One Friday afternoon, toward the end of the school day, I was plotting the campout itinerary with Keith Gary; we did a lot of things together over the years… some good, some bad, all fun. Also plotting with us was a couple of other friends who didn’t have the same WTH attitude (translation: they studied and made good grades!)—Alvin Zeringue and Jared Vantromp. But they had heard all the stories from the previous campouts, and the curiosity finally got to them, I guess; they were in for an Adventure! Some of the adventure was due to a general lack of planning, other than when, how, where… some of it was due to the circumstances that presented themselves during the night…

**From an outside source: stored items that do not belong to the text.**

/-- The records of a request are taken, and the done index stands past the leading ones of them all (R80). -/
def State.takeRecords (s : State) (t : Team) (slots : List Nat) (done : Nat) : State :=
  let pass (x : Nat × Nat) : Bool := x.1 = t.grid && x.2 < done
  { s with noise := { s.noise with taken := (s.noise.taken ++ slots.map fun i => (t.grid, i)).filter fun x => !pass x } }

/-- The request that a replay serves: of the requests of one tag only the oldest takes records (R80). -/
def State.replayReq (s : State) (cluster request : Nat) : Option DrawReq :=
  match s.noise.reqs.find? fun r => r.id = request && r.cluster = cluster && !r.ready && !r.held with
  | none => none
  | some r =>
    if (s.noise.reqs.find? fun q => q.team = r.team && q.kind = r.kind && q.tid = r.tid && !q.ready) = some r then some r else none

/-- REPLAY_DRAW (R80): a consumer in replay mode takes the record with its tag and ordinal, once one lies below the limit index. The
counts and the done index change with the last draw of a request, so that a fault finds nothing consumed (R81, log 54). -/
def execReplayDraw (cluster request : Nat) (s : State) : Out :=
  match s.replayReq cluster request with
  | none => .next s
  | some r =>
    match s.team? r.team with
    | none => .next s
    | some t =>
      if t.rehearsal ≠ 2 then .next s
      else
        let unit := clusterUnit cluster
        let blk := t.rehearsalBlock
        match engRead s unit t.asid (blk + 16) 16 [] with
        | .park _ => .next s
        | .stop x s1 => .next (s1.drawFault r x)
        | .got b s1 =>
          let done := fieldOf b 0 8
          let room := min t.ringSize (fieldOf b 8 8 - done)
          let k := look 0 t.draws (tagKey r.kind r.tid)
          match findRecord s1 t unit r.kind r.tid ((k + r.slots.length) % 2 ^ 32) done room with
          | .park _ => .next s
          | .stop x s2 => .next (s2.drawFault r x)
          | .got none s2 => .next s2
          | .got (some x) s2 =>
            let r' := { r with got := r.got ++ [x.1], slots := r.slots ++ [x.2] }
            if !r'.ready then .next (s2.setDraw r')
            else
              let past := takenFrom (s2.noise.taken ++ r'.slots.map fun i => (t.grid, i)) t.grid done room
              match engWrite s2 unit t.asid (blk + 16) (toBytes 8 (done + past)) [] with
              | .park _ => .next s
              | .stop x s3 => .next (s3.drawFault r x)
              | .got _ s3 =>
                .next (((s3.takeRecords t r'.slots (done + past)).setDraw { r' with slots := [] }).countDraws r r'.slots.length)

/-! ## Host queues (R419, R420) -/

/-- Control-space offset of word `j` of a host queue block. -/
def queueWord (q j : Nat) : Nat := 0x10000 + 64 * q + 8 * j

/-- Halves of a control-space register. -/
def Ctl.lo32 (c : Ctl) (off : Nat) : Nat := bitsOf (c.reg off).toNat 0 32
def Ctl.hi32 (c : Ctl) (off : Nat) : Nat := bitsOf (c.reg off).toNat 32 32
def Ctl.setLo32 (c : Ctl) (off v : Nat) : Ctl := c.setReg off (BitVec.ofNat 64 (v % 2 ^ 32 + 2 ^ 32 * c.hi32 off))
def Ctl.setHi32 (c : Ctl) (off v : Nat) : Ctl := c.setReg off (BitVec.ofNat 64 (c.lo32 off + 2 ^ 32 * (v % 2 ^ 32)))

def Ctl.queueSize (c : Ctl) (q : Nat) : Nat := c.lo32 (queueWord q 1)
def Ctl.queueTail (c : Ctl) (q : Nat) : Nat := c.hi32 (queueWord q 1)
def Ctl.queueHead (c : Ctl) (q : Nat) : Nat := c.lo32 (queueWord q 2)
def Ctl.queueFlags (c : Ctl) (q : Nat) : Nat := c.hi32 (queueWord q 2)
def Ctl.doneHead (c : Ctl) (q : Nat) : Nat := c.lo32 (queueWord q 4)
def Ctl.doneTail (c : Ctl) (q : Nat) : Nat := c.hi32 (queueWord q 4)

/-- A ring size that does not disable the queue. -/
def sizeOk (n : Nat) : Bool := (List.range 13).any fun i => n = 2 ^ (4 + i)
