-- ==== Sys2Proof/Safety.lean ====
section
/-! DEFINITION. The terms in which claims are made: a safe state, when a bundle, a lane, a Prompter context or a walker may issue, and
what the end of an issue does to the PC records of its threads. -/

namespace Sys2Proof

open Sys2Proof.Machine

/-- An outcome that is a next state. -/
def goesOn (o : Host.Outcome State Fault Refusal) : Prop := ∃ s, o = .next s

/-- A safe state: its step goes on, and its memory is canonical. -/
def Safe (s : State) : Prop := goesOn (step s) ∧ Memory.wf s.mem = true

/-! ## A bundle that may issue -/

/-- Bundle `b` of team `t` issues an instruction of form `f`, and nothing stops it or makes it wait: steps 5 to 9 of R46 pass on every
thread (R46), operands are full and the token is below 63 (R33, R34), its register lines are resident (R113), no KLD has a k register
of it to deliver (R49). No thread is single-stepped (R230) and no ROLE is pending (R176). -/
structure Clear (s : State) (b : Bundle) (t : Team) (f : Form) : Prop where
  issues : s.issuer = some (b, t)
  /-- Step 5: the privilege. -/
  privilege : f.priv = true → ∀ h ∈ t.pick b.tids, h.priv = true
  /-- Step 6: the operands. -/
  formed : f.misformed = false
  quad : ∀ h ∈ t.pick b.tids, f.quadBad (t.allot h.tid) = false
  /-- Step 7: the allotment. -/
  allot : ∀ h ∈ t.pick b.tids, ∀ r ∈ f.regs, r < t.allot h.tid
  resident : ∀ h ∈ t.pick b.tids, ∀ l ∈ f.lines, l ∉ h.absent
  kFree : ∀ k ∈ f.ks, k ∉ t.kWait
  /-- Step 9 and the scoreboard. -/
  full : ∀ h ∈ t.pick b.tids, h.guard f.g f.gn = true → ∀ p ∈ f.srcs ++ f.dsts, ∀ r ∈ p.regs, r ∉ h.empty
  token : ∀ n, f.tok = some n → ∀ h ∈ t.pick b.tids, h.guard f.g f.gn = true → h.token n < 63
  unstepped : ∀ h ∈ t.pick b.tids, h.singleStep = false
  noRole : ∀ x ∈ b.tids, (t.group (t.groupOf x)).next = none

/-- Thread `h`, whose issue at cycle `now` is noted for the register cache (R113), as it stands when its instruction has ended. At the end of
a clause it joins a PC set, whose wait it shares, or a callee queue (R102, R105, R108). -/
structure Kept (closes : Bool) (now : Nat) (h k : Thread) : Prop where
  rest : k = { h with issuedAt := now, used := k.used, since := k.since, wait := k.wait }
  wait : k.wait = h.wait ∨ (closes = true ∧ k.wait = .callee)
  since : closes = false → k.since = h.since

/-- Bundle `b` ends its clause with the instruction at which it stands. -/
def ends (b : Bundle) (t : Team) : Bool := decide (b.count ≤ b.idx t + 1)

/-- State `m` with the threads of bundle `b` of a team advanced past their instruction, the bundle ended with its clause, and nothing
else changed (R24, R26, R101). `fell` is the record that NG reads (R28); callee queues change at the end of a clause only. -/
structure Advances (b : Bundle) (t : Team) (m s' : State) : Prop where
  rest : s' = { m with teams := s'.teams, bundles := s'.bundles, callees := s'.callees, nextId := s'.nextId }
  within : ends b t = false → s'.callees = m.callees ∧ s'.nextId = m.nextId
  others : ∀ id, id ≠ t.id → s'.team? id = m.team? id
  threads : ∀ u, m.team? t.id = some u → ∃ u', s'.team? t.id = some u'
    ∧ u' = { u with threads := u'.threads, fell := u'.fell }
    ∧ (∀ x, b.tids.contains x = false → u'.thread? x = u.thread? x)
    ∧ ∀ x h, b.tids.contains x = true → u.thread? x = some h → ∃ k, u'.thread? x = some k ∧ Kept (ends b t) m.time (h.advance b.count) k
  bundles : ∀ c, c.id ≠ b.id → c ∈ s'.bundles → c ∈ m.bundles
  ended : ends b t = true → ∀ c ∈ s'.bundles, c.id ≠ b.id

/-- Instruction `i` completes on bundle `b`: its own effect takes `s` to `m`, and the bundle advances. -/
def Completes (i : Instr) (s : State) (b : Bundle) (t : Team) (m : State) : Prop := ∃ s', exec i s = .next s' ∧ Advances b t m s'

/-- A lane instruction: wherever the bundle may issue form `f`, each active lane's thread becomes what `g` makes of it, and nothing
else changes but the advance of the bundle. -/
def Lanewise (i : Instr) (f : Form) (g : Team → Thread → Thread) : Prop :=
  ∀ s b t, Clear s b t f → Completes i s b t (s.updThreads t.id (t.active f b.tids) (g t))

/-- Lane `x` is the one active lane of a bundle that may issue form `f`; `s1`, `t1` and `h1` are the state, the team and the thread
once its destinations are empty and its token is raised (R33, R34). -/
structure Lane (s : State) (b : Bundle) (t : Team) (f : Form) (x : Nat) (s1 : State) (t1 : Team) (h1 : Thread) : Prop where
  clear : Clear s b t f
  only : t.active f b.tids = [x]
  start : s1 = s.updThreads t.id [x] f.atIssue
  team : s1.team? t.id = some t1
  thread : t1.thread? x = some h1

/-- The lanes of a list act in turn, each on what the lanes before it have left (R84): `act x m u h n` says that lane `x` takes `m` to `n`, where
`u` and `h` are its team and its thread as they then stand. -/
def InTurn (team : Nat) (act : Nat → State → Team → Thread → State → Prop) : List Nat → State → State → Prop
  | [], m, m' => m' = m
  | x :: l, m, m' => ∃ u h n, m.team? team = some u ∧ u.thread? x = some h ∧ act x m u h n ∧ InTurn team act l n m'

We decided that we would meet at Keith’s house after we went home and told our lies, –Ahem… we got permission to campout at X–the previously agreed upon placeholder that all the parents would be okay with—then, we would proceed to Y, the more exciting alternative. In this case, we had decided that we would walk to Bayou Vista and camp out at Skeleton Hills. There was always the possibility for various goings on there, and the longer you were there, the better chance to be a part of the fun.

So we finally got together at Keith’s house, at the corner of Railroad and First streets, and since we didn’t all have bicycles, we decided to walk to Bayou Vista. It seemed like farther, but a quick check of Google Maps shows it to be 3.8 miles. Once we got there, we stashed our meager camp out gear and joined in the various goings on at the Hills.

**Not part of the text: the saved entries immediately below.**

-- ==== Sys2Proof/Certificates/Slice0/Obligations.lean ====
section
/-! DEFINITION. The statements for the provers: what each instruction and each step of the part does, as the rules of the spec give it,
what it leaves unchanged, and what holds of every step. -/

section

open Sys2Proof Sys2Proof.Machine

/-! ## Lane instructions: integers (07 R126-R137) -/

/-- Integer arithmetic of format R (R126-R128, R131): in every active lane d takes the result of the operation on the operands after
their modifiers, the flags of the result are added to FPFLAGS, and nothing else changes. R127's rule, element by element: a modified operand
is the absolute value of the bits read in two's complement, then its negation, modulo 2^w; with sat the exact result is clamped to the range of the type and SA says that the
clamp changed it, without sat it wraps modulo 2^w and sets no flag. IADDC adds or subtracts with the carry of pC, which takes the carry or
the borrow out, so that it chains over words; c[6:3] and md[7:1] are zero, and p7 reads true and discards what is written to it. -/
def Obligations.IntegerArithmeticCompletes : Prop :=
  (∀ w : RWord,
  (let ty := w.ty.toNat
   let v (op : Int → Int → Int → Int) (h : Thread) : Nat × Flag :=
     intResult ty (modsOf w) op (h.tyVal ty w.a.toNat) (h.tyVal ty w.b.toNat) (h.tyVal ty w.c.toNat)
   let put (op : Int → Int → Int → Int) (_ : Team) (h : Thread) : Thread := (h.setTy ty w.d.toNat (v op h).1).addFlags (v op h).2
   Lanewise (.iadd w) (form2 w (regsOf w)) (put fun a b _ => a + b)
   ∧ Lanewise (.isub w) (form2 w (regsOf w)) (put fun a b _ => a - b)
   ∧ Lanewise (.imul w) (form2 w (regsOf w)) (put fun a b _ => a * b)
   ∧ Lanewise (.imulh w) (form2 w (regsOf w)) (put fun a b _ => a * b / (2 ^ tyWidth ty : Int))
   ∧ Lanewise (.imad w) (form3 w (regsOf w)) (put fun a b c => a * b + c)
   ∧ Lanewise (.imin w) (form2 w (regsOf w)) (put fun a b _ => min a b)
   ∧ Lanewise (.imax w) (form2 w (regsOf w)) (put fun a b _ => max a b))
  ∧ Lanewise (.iabs w) (form1 w (regsOf w)) (fun _ h =>
      let ty := w.ty.toNat
      let r := intResult ty (modsOf w) (fun a _ _ => (a.natAbs : Int)) (h.tyVal ty w.a.toNat) (h.tyVal ty 0) (h.tyVal ty 0)
      (h.setTy ty w.d.toNat r.1).addFlags r.2)
  ∧ Lanewise (.mov w) (form1 w (regsOf w)) (fun _ h =>
      let v := h.tyVal w.ty.toNat w.a.toNat
      h.setTy w.ty.toNat w.d.toNat (if w.ty.toNat = 10 ∨ w.ty.toNat = 11 then v % 2 ^ 16 else v))
  ∧ Lanewise (.iaddc w) (form2 w (regsOf w)) (fun _ h =>
      let ty := w.ty.toNat
      let r := addCarry (tyWidth ty) (bitOf w.md.toNat 0) (h.tyVal ty w.a.toNat) (h.tyVal ty w.b.toNat) (h.pred w.c.toNat)
      (h.setTy ty w.d.toNat r.1).setPred w.c.toNat r.2)
  ∧ Lanewise (.imadw w) (w.form [w.srcA 1, w.srcB 1, w.srcC 2] [w.dst 2]) (fun _ h =>
      let r := wideMad (intTy w.ty.toNat) w.sat (h.tyVal 0 w.a.toNat) (h.tyVal 0 w.b.toNat) (h.tyVal 2 w.c.toNat)
      (h.setTy 2 w.d.toNat r.1).addFlags r.2)
  ∧ Lanewise (.idot4 w) (form3 w 1) (fun _ h =>
      let r := dot4 (bitOf w.md.toNat 0) (bitOf w.md.toNat 1) w.sat (h.reg w.a.toNat).toNat (h.reg w.b.toNat).toNat (h.reg w.c.toNat).toNat
      (h.setTy 0 w.d.toNat r.1).addFlags r.2)
  ∧ Lanewise (.lea w) (w.form [w.srcA 2, w.srcB (regsOf w)] [w.dst 2]) (fun _ h =>
      let b := BitVec.ofInt 64 ((intTy w.ty.toNat).of (h.tyVal w.ty.toNat w.b.toNat))
      h.setPair w.d.toNat (h.pair w.a.toNat + (b <<< w.mode2))))
  ∧ (∀ (ty : Nat) (m : Mods) (op : Int → Int → Int → Int) (a b c : Nat), ty < 6 →
      let it := intTy ty
      let n := tyWidth ty
      let e (i : Nat) : Nat × Flag :=
        it.finish m.sat (op (modInt it m.na m.aa (elem a n i)) (modInt it m.nb m.ab (elem b n i)) (it.of (elem c n i)))
      (∀ i < tyCount ty, elem (intResult ty m op a b c).1 n i = (e i).1)
      ∧ (intResult ty m op a b c).2 = if (List.range (tyCount ty)).any fun i => (e i).2 = flagSA then flagSA else 0)
  ∧ (∀ (it : IntTy) (v : Nat) (neg abs : Bool), 0 < it.w →
      let y : Int := if abs then ((({ it with signed := true } : IntTy).of v).natAbs : Int) else it.of v
      let x := modInt it neg abs v
      it.lo ≤ x ∧ x ≤ it.hi ∧ (x - if neg then -y else y) % (2 ^ it.w : Int) = 0)
  ∧ (∀ (it : IntTy) (r : Int), 0 < it.w →
      (it.lo ≤ r → r ≤ it.hi → ∀ sat, (it.finish sat r).2 = 0 ∧ it.of (it.finish sat r).1 = r)
      ∧ ((it.finish false r).2 = 0 ∧ ((it.finish false r).1 : Int) = r % (2 ^ it.w : Int))
      ∧ (r < it.lo → (it.finish true r).2 = flagSA ∧ it.of (it.finish true r).1 = it.lo)
      ∧ (it.hi < r → (it.finish true r).2 = flagSA ∧ it.of (it.finish true r).1 = it.hi))
  ∧ (∀ (n a b : Nat) (p : Bool), 0 < n → a < 2 ^ n → b < 2 ^ n →
      let c := if p then 1 else 0
      addCarry n false a b p = ((a + b + c) % 2 ^ n, decide (2 ^ n ≤ a + b + c))
      ∧ (((addCarry n true a b p).1 : Nat) : Int) = ((a : Int) - b - c) % (2 ^ n : Int) ∧ (addCarry n true a b p).2 = decide (a < b + c))
  ∧ (∀ (n a0 a1 b0 b1 : Nat), 0 < n → a0 < 2 ^ n → a1 < 2 ^ n → b0 < 2 ^ n → b1 < 2 ^ n →
      let lo := addCarry n false a0 b0 false
      let hi := addCarry n false a1 b1 lo.2
      let dlo := addCarry n true a0 b0 false
      let dhi := addCarry n true a1 b1 dlo.2
      lo.1 + 2 ^ n * hi.1 + 2 ^ (2 * n) * (if hi.2 then 1 else 0) = (a0 + 2 ^ n * a1) + (b0 + 2 ^ n * b1)
      ∧ ((dlo.1 + 2 ^ n * dhi.1 : Nat) : Int) = (a0 + 2 ^ n * a1 : Int) - (b0 + 2 ^ n * b1) + (if dhi.2 then (2 ^ (2 * n) : Int) else 0))
  ∧ (∀ w : RWord, (Instr.iaddc w).wellFormed = true → w.c.toNat < 8 ∧ w.md.toNat < 2)
  ∧ (∀ (h : Thread) (v : Bool), h.pred 7 = true ∧ h.setPred 7 v = h)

It was great fun until the cops came and ran everyone off! Well, we grabbed our gear, and knowing we couldn’t camp at the Hills, we went south across the road into the woods (now the Wal-Mart is there). After going what we thought was a sufficient distance in so that our fire would not be obvious (we thought), we established a small clearing and began gathering anything that looked like it would burn, and proceeded to try and start a fire to heat up our cans of beanie-weenies, etc.

Well, if you’ve ever built a fire with green/wet wood, you will already know how much smoke you can create without even trying. And during this exercise, I got a healthy dose of smoke in my eyes, and me being me, I began to scream. Not just your everyday scream, understand; I could scream very, VERY loudly, and like a girl, just to make it more interesting. But after a few moments, we got back to keeping the fire burning, “cooking”, and enjoying our billowing smoke. Life was good…

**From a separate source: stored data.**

-- ==== Sys2Proof/Laws/Issue.lean ====
section
/-! SUPPORT. What issuing an instruction does: the gate of a bundle that is clear, lanes that act in turn, and the end of an issue. -/

namespace Sys2Proof.Laws

open Sys2Proof Sys2Proof.Machine

/-! ## Teams and threads found after an update -/

theorem find_updWhere {α : Type} (l : List α) (p q : α → Bool) (f : α → α) (hp : ∀ a, p (f a) = p a) :
    (updWhere l q f).find? p = (l.find? p).map fun a => if q a then f a else a := by
  induction l with
  | nil => rfl
  | cons a r ih =>
    unfold updWhere at *
    by_cases hq : q a <;> by_cases ha : p a <;> simp [List.find?, hq, ha, hp, ih]

theorem team_updTeam (s : State) (id id' : Nat) (f : Team → Team) (hf : ∀ t, (f t).id = t.id) :
    (s.updTeam id f).team? id' = (s.team? id').map fun t => if t.id = id then f t else t := by
  unfold State.team? State.updTeam
  rw [find_updWhere _ _ _ _ (by simp [hf])]
  simp

theorem team_id {s : State} {id : Nat} {t : Team} (h : s.team? id = some t) : t.id = id := by
  have := List.find?_some h
  simpa using this

theorem thread_tid {t : Team} {x : Nat} {h : Thread} (hx : t.thread? x = some h) : h.tid = x := by
  have := List.find?_some hx
  simpa using this

theorem thread_congr {t u : Team} (h : t.threads = u.threads) (x : Nat) : t.thread? x = u.thread? x := by
  unfold Team.thread?; rw [h]

theorem group_congr {t u : Team} (h : t.groups = u.groups) (x : Nat) : t.group x = u.group x := by
  unfold Team.group; rw [h]

theorem thread_updWhere (t : Team) (x : Nat) (q : Thread → Bool) (f : Thread → Thread) (hf : ∀ h, (f h).tid = h.tid) :
    ({ t with threads := updWhere t.threads q f } : Team).thread? x = (t.thread? x).map fun h => if q h then f h else h := by
  unfold Team.thread?
  exact find_updWhere _ _ _ _ (by simp [hf])

/-! ## The gate -/

theorem any_eq_false_of {α : Type} {l : List α} {p : α → Bool} (h : ∀ a ∈ l, p a = false) : l.any p = false := by
  simpa using h

/-- Nothing stops or delays a bundle that is clear. -/
theorem clear_gate {s : State} {b : Bundle} {t : Team} {f : Form} (c : Clear s b t f) : gate f t b.tids = .pass := by
  have h1 : (f.priv && (t.pick b.tids).any fun h => !h.priv) = false := by
    cases hp : f.priv with
    | false => simp
    | true => simpa using c.privilege hp
  have h2 : ((t.pick b.tids).any fun h => f.quadBad (t.allot h.tid)) = false := any_eq_false_of c.quad
  have h3 : ((t.pick b.tids).any fun h => f.beyond (t.allot h.tid)) = false :=
    any_eq_false_of fun h hh => any_eq_false_of fun r hr => by simpa using c.allot h hh r hr
  have h4 : ((t.pick b.tids).any fun h => f.lines.any h.absent.contains) = false :=
    any_eq_false_of fun h hh => any_eq_false_of fun l hl => by simpa using c.resident h hh l hl
  have h5 : f.ks.any t.kWait.contains = false := any_eq_false_of fun k hk => by simpa using c.kFree k hk
  have hact : ∀ h ∈ (t.pick b.tids).filter (fun h => h.guard f.g f.gn), ∀ p ∈ f.srcs ++ f.dsts,
      p.regs.any h.empty.contains = false := by
    intro h hh p hp
    rw [List.mem_filter] at hh
    exact any_eq_false_of fun r hr => by simpa using c.full h hh.1 hh.2 p hp r hr
  have h6 : ((t.pick b.tids).filter (fun h => h.guard f.g f.gn)).any (emptySource f) = false :=
    any_eq_false_of fun h hh => any_eq_false_of fun p hp => by
      rw [hact h hh p (List.mem_append_left _ hp)]; simp
  have h7 : ((t.pick b.tids).filter (fun h => h.guard f.g f.gn)).any (laneWaits f) = false :=
    any_eq_false_of fun h hh => by
      unfold laneWaits
      rw [any_eq_false_of fun p hp => hact h hh p (List.mem_append_left _ hp),
        any_eq_false_of fun p hp => hact h hh p (List.mem_append_right _ hp)]
      rw [List.mem_filter] at hh
      cases ht : f.tok with
      | none => rfl
      | some n => simpa using c.token n ht h hh.1 hh.2
  unfold gate
  have hh : gateHead f t (t.pick b.tids) = .pass := by
    unfold gateHead
    rw [h1, c.formed, h2, h3, h4, h5]
    simp
  rw [hh]
  unfold gateTail
  simp only [h6, h7]
  simp

/-! ## The end of an issue -/

theorem advance_tid (h : Thread) (n : Nat) : (h.advance n).tid = h.tid := by
  unfold Thread.advance Thread.goto; split <;> rfl

theorem advance_singleStep (h : Thread) (n : Nat) : (h.advance n).singleStep = h.singleStep := by
  unfold Thread.advance Thread.goto; split <;> rfl

theorem stopLanes_nil (s : State) (team : Nat) : s.stopLanes team [] = s := by
  unfold State.stopLanes
  cases s.team? team with
  | none => rfl
  | some t => simp [Team.subGroups, List.eraseDups, sortBy]

/-- What the end of an issue asks of the state that the instruction leaves: no thread of the bundle is single-stepped and none waits
for a ROLE. -/
structure Quiet (m : State) (b : Bundle) (team : Nat) : Prop where
  unstepped : ∀ t, m.team? team = some t → ∀ h ∈ t.threads, h.tid ∈ b.tids → h.singleStep = false
  noRole : ∀ t, m.team? team = some t → ∀ x ∈ b.tids, (t.group (t.groupOf x)).next = none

Well, for a little while, anyway. Suddenly our campsite was bathed in light like the noon-day sun, except it was blueish and accompanied by loud voices yelling, “POLICE! DON’T MOVE!!!”


which was my cue to dash off into the nearest brush like a scared rabbit—but, to no avail. Those lights cut through brush like it ain’t even there, exposing my position pretty easily. After I extricated myself from the briars, they had us all sit by the campfire while one of them did a canvass of the area and the officer detaining us began asking questions.

“Is anybody else out here?” was question one; the obvious answer “no” didn’t seem to satisfy him, so he followed up with “Did you have a girl out here with you?” and the light bulb came on in my head, “Oh shit; my screams!”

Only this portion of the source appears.